-- ==== Sys2Proof/Laws/Build.lean ====
section
/-! SUPPORT. What BUILD_TREE does: the priority queue (R135), the leaves (R134) and the merge loop with its invariant (R136,
R138). -/

namespace Sys2Proof.Machine

/-! ### The priority queue -/

/-- R135: the order of the keys. -/
def PqEntry.Le (a b : PqEntry) : Prop := a.w.toNat < b.w.toNat ∨ (a.w.toNat = b.w.toNat ∧ a.i ≤ b.i)

theorem PqEntry.before_iff (a b : PqEntry) : a.before b = true ↔ ¬ b.Le a := by
  simp only [PqEntry.before, PqEntry.Le, Bool.or_eq_true, Bool.and_eq_true, decide_eq_true_eq, beq_iff_eq,
    BitVec.lt_def, BitVec.toNat_inj.symm]
  omega

theorem pqMin_spec (e : PqEntry) (q : List PqEntry) : pqMin e q ∈ e :: q ∧ ∀ x ∈ e :: q, (pqMin e q).Le x := by
  induction q generalizing e with
  | nil => simp [pqMin, PqEntry.Le]
  | cons y q ih =>
    have hstep : pqMin e (y :: q) = pqMin (if y.before e then y else e) q := rfl
    rw [hstep]
    by_cases hb : y.before e = true
    · rw [if_pos hb]
      obtain ⟨hm, hl⟩ := ih y
      have hye := (PqEntry.before_iff y e).1 hb
      refine ⟨List.mem_cons_of_mem _ hm, fun x hx => ?_⟩
      rcases List.mem_cons.1 hx with rfl | hx
      · have := hl y (by simp)
        simp only [PqEntry.Le] at *
        omega
      · exact hl x hx
    · rw [if_neg hb]
      obtain ⟨hm, hl⟩ := ih e
      have hey : e.Le y := by
        by_contra h
        exact hb ((PqEntry.before_iff y e).2 h)
      refine ⟨?_, fun x hx => ?_⟩
      · rcases List.mem_cons.1 hm with h | h
        · rw [h]; simp
        · simp [h]
      · rcases List.mem_cons.1 hx with rfl | hx
        · exact hl x (by simp)
        rcases List.mem_cons.1 hx with rfl | hx
        · have := hl e (by simp)
          simp only [PqEntry.Le] at *
          omega
        · exact hl x (by simp [hx])

/-- R135: ExtractMin removes one element, of least key. -/
theorem extractMin_spec {q rest : List PqEntry} {m : PqEntry} (h : extractMin q = some (m, rest)) :
    q.Perm (m :: rest) ∧ ∀ x ∈ q, m.Le x := by
  cases q with
  | nil => simp [extractMin] at h
  | cons e q =>
    simp only [extractMin, Option.some.injEq, Prod.mk.injEq] at h
    obtain ⟨rfl, rfl⟩ := h
    obtain ⟨hm, hl⟩ := pqMin_spec e q
    exact ⟨List.perm_cons_erase hm, hl⟩

theorem extractMin_eq_none {q : List PqEntry} : extractMin q = none ↔ q = [] := by
  cases q <;> simp [extractMin]

/-! ### The arena below an index -/

/-- The two states have the same entries below `n`. -/
def SameBelow (n : Nat) (s s' : State) : Prop := ∀ k : NodeIdx, k.toNat < n → s.nodeAt k = s'.nodeAt k

theorem sameBelow_setNode (s : State) (n : Nat) (x : Node) : SameBelow n (s.setNode n x) s := fun k hk => by
  rw [State.nodeAt_setNode, if_neg (by omega)]

theorem SameBelow.kids {n : Nat} {s s' : State} (h : SameBelow n s s') {i : Nat} (hi : i < n) :
    s.kids i = s'.kids i := by
  have : (BitVec.ofNat 10 i).toNat < n := by
    rw [BitVec.toNat_ofNat]
    exact lt_of_le_of_lt (Nat.mod_le _ _) hi
  rw [State.kids, State.kids, h _ this]

theorem SameBelow.children {n k : Nat} {s s' : State} (h : SameBelow n s s') (hk : k ≤ n) :
    s.children k = s'.children k := by
  unfold State.children
  rw [List.flatMap_def, List.flatMap_def]
  congr 1
  refine List.map_congr_left fun i hi => h.kids ?_
  have := List.mem_range.1 hi
  omega

theorem SameBelow.weightAt {n : Nat} {s s' : State} (h : SameBelow n s s') {i : Nat} (hi : i < n) :
    s.weightAt i = s'.weightAt i := by
  have : (BitVec.ofNat 10 i).toNat < n := by
    rw [BitVec.toNat_ofNat]
    exact lt_of_le_of_lt (Nat.mod_le _ _) hi
  rw [State.weightAt, State.weightAt, h _ this]

theorem SameBelow.liveBefore {n k j : Nat} {s s' : State} (h : SameBelow n s s') (hk : k ≤ n) :
    s.LiveBefore k j ↔ s'.LiveBefore k j := by
  rw [State.LiveBefore, State.LiveBefore, h.children hk]

/-- How a merge chose its children depends only on the entries up to it. -/
theorem SameBelow.mergesLeastTwo {n k : Nat} {s s' : State} (h : SameBelow n s s') (hk : k < n) (hk2 : k < 1024)
    (hm : s.MergesLeastTwo k) : s'.MergesLeastTwo k := by
  obtain ⟨w, l, r, hn, hw, hl, hr, hne, h1, h2⟩ := hm
  have hlt : ∀ {j}, s'.LiveBefore k j → j < n := fun hj => by have := hj.1; omega
  have hl' := (h.liveBefore (j := l.toNat) (by omega)).1 hl
  have hr' := (h.liveBefore (j := r.toNat) (by omega)).1 hr
  refine ⟨w, l, r, ?_, ?_, hl', hr', hne, fun j hj => ?_, fun j hj hjl => ?_⟩
  · rw [← h _ (by rw [toNat_ofNat_idx hk2]; exact hk)]
    exact hn
  · rw [hw, h.weightAt (hlt hl'), h.weightAt (hlt hr')]
  · have := h1 j ((h.liveBefore (by omega)).2 hj)
    simpa [State.KeyLe, h.weightAt (hlt hl'), h.weightAt (hlt hj)] using this
  · have := h2 j ((h.liveBefore (by omega)).2 hj) hjl
    simpa [State.KeyLe, h.weightAt (hlt hr'), h.weightAt (hlt hj)] using this

theorem State.children_succ (s : State) (n : Nat) : s.children (n + 1) = s.children n ++ s.kids n := by
  simp [State.children, List.range_succ]

/-- The weight of the tree at an index is the weight of the entry there. -/
theorem State.Spells.weightAt {s : State} {t : HTree} {i : Nat} (h : s.Spells t (BitVec.ofNat 10 i)) :
    s.weightAt i = t.weight.toNat := by
  cases t with
  | leaf sym w => rw [State.weightAt, show s.nodeAt _ = _ from h]; rfl
  | node w l r =>
    obtain ⟨a, b, hn, -, -⟩ := h
    rw [State.weightAt, hn]
    rfl

/-! ### The leaves -/

/-- The leaves of the symbols `syms`, placed from entry 0 on. -/
theorem placeLeaves_spec (s : State) (syms : List Nat) (hlen : syms.length ≤ 257) :
    ∃ node, (syms.foldl placeLeaf ⟨s, 0, []⟩).s = { s with node := node } ∧
      (syms.foldl placeLeaf ⟨s, 0, []⟩).n = (syms.filter fun i => s.freqAt i ≠ 0).length ∧
      (syms.foldl placeLeaf ⟨s, 0, []⟩).pq =
        ((syms.filter fun i => s.freqAt i ≠ 0).zipIdx.map fun p => ⟨s.freqAt p.1, p.2⟩).reverse ∧
      (∀ k (h : k < (syms.filter fun i => s.freqAt i ≠ 0).length),
        ({ s with node := node } : State).nodeAt (BitVec.ofNat 10 k) =
          some (.leaf (BitVec.ofNat 9 ((syms.filter fun i => s.freqAt i ≠ 0)[k]))
            (s.freqAt ((syms.filter fun i => s.freqAt i ≠ 0)[k])))) := by
  induction syms using List.reverseRecOn with
  | nil => exact ⟨s.node, rfl, rfl, rfl, by simp⟩
  | append_singleton syms a ih =>
    simp only [List.length_append, List.length_singleton] at hlen
    obtain ⟨node, h1, h2, h3, h4⟩ := ih (by omega)
    have hle : (syms.filter fun i => s.freqAt i ≠ 0).length ≤ syms.length := List.length_filter_le _ _
    have hf : (syms.foldl placeLeaf ⟨s, 0, []⟩).s.freqAt a = s.freqAt a := by rw [h1]; rfl
    rw [List.foldl_append, List.foldl_cons, List.foldl_nil, placeLeaf, hf]
    by_cases ha : s.freqAt a = 0
    · rw [if_pos ha]
      have hflt : (syms ++ [a]).filter (fun i => s.freqAt i ≠ 0) = syms.filter fun i => s.freqAt i ≠ 0 := by
        simp [List.filter_append, ha]
      rw [hflt]
      exact ⟨node, h1, h2, h3, h4⟩
    · rw [if_neg ha]
      have hflt : (syms ++ [a]).filter (fun i => s.freqAt i ≠ 0) = (syms.filter fun i => s.freqAt i ≠ 0) ++ [a] := by
        simpa [List.filter_append] using ha
      simp only [hflt, List.length_append, List.length_singleton, h2, h3]
      refine ⟨(({ s with node := node } : State).setNode (syms.filter fun i => s.freqAt i ≠ 0).length
        (.leaf (BitVec.ofNat 9 a) (s.freqAt a))).node, ?_, trivial, ?_, ?_⟩
      · rw [h1]; rfl
      · simp [List.zipIdx_append]
      · intro k hk
        show (({ s with node := node } : State).setNode _ _).nodeAt _ = _
        rw [State.nodeAt_setNode, toNat_ofNat_idx (by omega)]
        by_cases hk2 : k = (syms.filter fun i => s.freqAt i ≠ 0).length
        · subst hk2
          rw [if_pos ⟨rfl, by omega⟩]
          simp
        · rw [if_neg (by omega), h4 k (by omega)]
          rw [List.getElem_append_left (by omega)]

end Sys2Proof.Machine
end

══════════════════════════════

# [Problem statement]
Copy all the lines above that hold the string "entries".

# [Task result]
/-- The two states have the same entries below `n`. -/
/-- How a merge chose its children depends only on the entries up to it. -/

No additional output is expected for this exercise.